1/15/2015 4:39:06 AM
Brian E. Louie, MD
If you are having recurrent symptoms of GERD and you have ILD, I suggest you see you surgeon for repeat testing to see if you are truly having reflux. You may need your fundoplication revised to address the problem. In your situation a LINX device is not advisable since you have had surgery already and to protect your lungs you need the best reflux control which is with a fundoplication.
1/12/2015 10:40:21 AM
M Shaalan,MD
I had Fundoplication in 2/2009 for GERD,LPR,Barrett`s,Hiatal hernea and ILD in both lungs. Now I have pulmonary fibrosis with recurrence of All the above symptoms. ANY ADVICE WILL BE APPRECIATED
12/31/2014 3:16:06 PM
Brian E. Louie, MD
Paul, congratulations on choosing the LINX device.

I'm surprised that these questions were not answered for you by your surgeon.

Yes, both bile and acid reflux are generally controlled.

After surgery, you'll have to learn how to belch with the device. Patients tell me that it can take some time to learn and others can do it without much thought. None of our patients experience reflux with the belch. No one is sure why but I suspect that the device opens just enough to vent air but keep the fluid in the stomach.
12/1/2014 10:05:12 AM

I have a question about LINX, for which I believe I'm scheduled for on Thursday. I have a combination of both bile and acid reflux, with a weak LES. I assume that the LINX is equally as effective at handling bile as well as acid?

I also belch quite a lot, and sometimes gets bloated.
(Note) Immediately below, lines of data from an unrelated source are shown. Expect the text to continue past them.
-- ==== Sys2Proof/Machine/ScalarFp.lean ====
section
/-! DEFINITION. Scalar FP32 words (04_scalar_registers R116 to R119), over the exact values of Num. -/

namespace Sys2Proof.Machine

/-- The exact value of the FP32 in bits [31:0] (R116). -/
def fpVal (x : Word) : FVal := fdecode f32 (x.toNat % 2 ^ 32)

/-- An FP32 result in sd[31:0], with sd[63:32] zero (R116). -/
def fpRes (v : FVal) : Word := BitVec.ofNat 64 (fresult f32 v)

/-- minimumNumber and maximumNumber (R116): the other operand when one is a NaN, the canonical NaN when both are; −0 lies
below +0. -/
def fvMinMax (isMax : Bool) (a b : FVal) : FVal :=
  match fvIsNan a, fvIsNan b with
  | true, true => .nan
  | true, false => b
  | false, true => a
  | false, false =>
    let c := fvCmp a b
    let aNeg := match a with
      | .fin n _ _ => n
      | .inf n => n
      | .nan => false
    let less := decide (c < 0) || (decide (c = 0) && aNeg)
    if less == isMax then b else a

/-- The comparison conditions of R117: 0 eq, 1 ne, 2 lt, 3 le, 4 gt, 5 ge, 6 un, 7 ord. -/
def fvCond (cond : Nat) (a b : FVal) : Bool :=
  let un := fvIsNan a || fvIsNan b
  let c := fvCmp a b
  match cond with
  | 0 => !un && decide (c = 0)
  | 1 => un || decide (c ≠ 0)
  | 2 => !un && decide (c < 0)
  | 3 => !un && decide (c ≤ 0)
  | 4 => !un && decide (0 < c)
  | 5 => !un && decide (0 ≤ c)
  | 6 => un
  | _ => !un

/-- The class bit of R119. -/
def fclassBit (bits : Nat) : Nat :=
  let neg := decide (2 ^ 31 ≤ bits)
  let mag := bits % 2 ^ 31
  if 0x7F800000 < mag then 8
  else if mag = 0x7F800000 then (if neg then 0 else 7)
  else if mag = 0 then (if neg then 3 else 4)
  else if mag < 2 ^ 23 then (if neg then 2 else 5)
  else (if neg then 1 else 6)

/-- A two-source FP32 word. -/
def fpRRR (f : FVal → FVal → FVal) (lat : Nat) (o : RRR) (s : State) : Ans :=
  writeNext s o.sd (fpRes (f (fpVal (getS s.me o.sa)) (fpVal (getS s.me o.sb)))) lat

def execFadd (o : RRR) (s : State) : Ans := fpRRR fvAdd 3 o s
def execFsub (o : RRR) (s : State) : Ans := fpRRR (fun a b => fvAdd a (fvNeg b)) 3 o s
def execFmul (o : RRR) (s : State) : Ans := fpRRR fvMul 3 o s
def execFfma (o : RRRR) (s : State) : Ans :=
  writeNext s o.sd (fpRes (fvFma (fpVal (getS s.me o.sa)) (fpVal (getS s.me o.sb)) (fpVal (getS s.me o.sc)))) 4
def execFdiv (o : RRR) (s : State) : Ans := fpRRR fvDiv 12 o s
def execFsqrt (o : RR) (s : State) : Ans := writeNext s o.sd (fpRes (fvSqrt (fpVal (getS s.me o.sa)))) 14
def execFmin (o : RRR) (s : State) : Ans := fpRRR (fvMinMax false) 3 o s
def execFmax (o : RRR) (s : State) : Ans := fpRRR (fvMinMax true) 3 o s
def execFcmp (o : FcmpOp) (s : State) : Ans :=
  writeNext s o.sd (boolWord (fvCond o.cond.toNat (fpVal (getS s.me o.sa)) (fpVal (getS s.me o.sb)))) 3
def execFclass (o : RR) (s : State) : Ans :=
  writeNext s o.sd (BitVec.ofNat 64 (2 ^ fclassBit ((getS s.me o.sa).toNat % 2 ^ 32))) 3

/-- FCVT's written value: zero-extended for floating point and UINT8, sign-extended for the other integers (R118). -/
def fcvtExt (f : Fmt) (bits : Nat) : Word :=
  if fmtIsInt f && decide (f ≠ .uint8) then BitVec.ofInt 64 (sintOf (fmtBits f) bits) else BitVec.ofNat 64 bits

/-- FCVT (R118); under SR the draw takes the count of sequencer words executed before it (R51). -/
def execFcvt (o : FcvtOp) (s : State) : Ans :=
  match fmtOfCode o.src.toNat, fmtOfCode o.dst.toNat, rmodeOfCode o.mode.toNat with
  | some src, some dst, some mode =>
    if operandOk (.fcvt o) then
      let c := s.me
      let bits := (getS c o.sa).toNat % 2 ^ fmtBits src
      let r := convElem src dst mode (decide (o.sat = 1)) (srDraw c.sys.rndseed (c.task.words % 2 ^ 32) 0) bits
      writeNext s o.sd (fcvtExt dst r.1) 3
    else illegalAt s 5 (wordOf (.fcvt o))
  | _, _, _ => illegalAt s 3 (wordOf (.fcvt o))

end Sys2Proof.Machine
end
How does the LINX handle this with respect to allowing reflux through when belching, and increased intragastric pressure when bloating?

11/25/2014 8:21:55 AM
Brian E. Louie, MD
Katherine -

Thank you for your post. I would think that LINX is a possible option. You would need to undergo evaluation to determine if you are a candidate for surgery in general and then your surgeon can discuss which surgical option - LINX or fundoplication - would be best for your situation.

For patients from Alaska we usually collect up your records then have a conversation on the telephone to get an idea of what we think and then we would bring you to Seattle with a plan in place.

Let us know if we can help you out. Our clinic phone # is 206-215-6800.
10/6/2014 10:30:34 AM
Brian E. Louie, MD
Pat, I don't think we have an accurate number for that scenario.

We know that at most 1 % may be removed. After removal the decision that the patient and surgeon must make are to do nothing and use PPIs, create a Nissen or create a partial wrap such as a Toupet.

Each of these has been done but I don't have an exact number. That decision should be individualized to the patient and discussed with the surgeon
10/6/2014 10:15:19 AM
How many Linx have been removed and a Nissen done immediately during the same procedure.
9/30/2014 5:17:23 PM
My name is Katharine. I have spent the past 9 years battling GERD in Kenai, Alaska. The past 5 of those years I have had to learn to manage having severe laryngo spasms after coming down with whooping cough. I have had 4 endoscopy and many other tests, years of nexium and reglan therapy and as of now am considered a failed case and the only option I am given at this time by doctors is to have a fundoplication surgery or botox injections into my laryngo folds. My plan is to travel to Seattle if I decide to move forward with the surgery but if this may be another option for me please can you contact me.
Thank you kindly
9/30/2014 3:04:38 AM
Brian E. Louie, MD

I'm sorry that your experience with LINX has not been as satisfying as others have reported.

I have had a patient in my practice with a similar experience. Here, I don't use baclofen but prefer to use Levsin for the spasms. For my patient, we re evaluated the esophagus at 3 months after sugary with a pH probe and manometry to see if we could understand what was going on. He did have high pressures in his esophagus. We considered using different medications to relieve the spasms but it began to subside about month 4 and he declined more meds since he was getting better.

I think you should see your surgeon again. You may wish to ask the surgeon about reassessment. You could also ask about smooth muscle relaxing medications such as viagra, calcium channel blockers which have been used in spasms. Hopefully with some medication and time, things will settle down. If they don't, removal of the device is an option and in the studies 2-3% of the devices were removed for symptoms such as you are experiencing.
9/11/2014 2:32:21 PM
Cheryl Darby
I had the LINX procedure on May 20 after over 20 years of trying to manage reflux and small hiatal hernia with meds. About a month after surgery, I started having esophageal spasms -- very painful. My doctor prescribed baclofen and elavil. After a month, I was weaned off both meds. I still have spasms, but my doctor says I shoukd not need to take pain meds or baclofen. I also still have nausea and cannot vomit -- just saliva. I have bern told to be patient, that it might take 6-9 months before these spasms abate. This is debilitating, to say the least, and I'm wondering if there is anything I can do to improve my situation. I also have chronic sinusitus. I have greenish discharge but my ENT says my sinuses are clear.
9/9/2014 8:25:10 AM
Brian E. Louie, MD

Congratulations on being approved for LINX implantation.

It's natural to be afraid or concerned about any potential complications that arise from a surgical procedure regardless of how small or big the surgery may be. Most physicians quote the chances of a complication based on their own experience but also based on large studies completed around the world. The numbers are important but for the patient its effectively all or none event since in most cases you'll never be a recipient of a complication or you will get the complication.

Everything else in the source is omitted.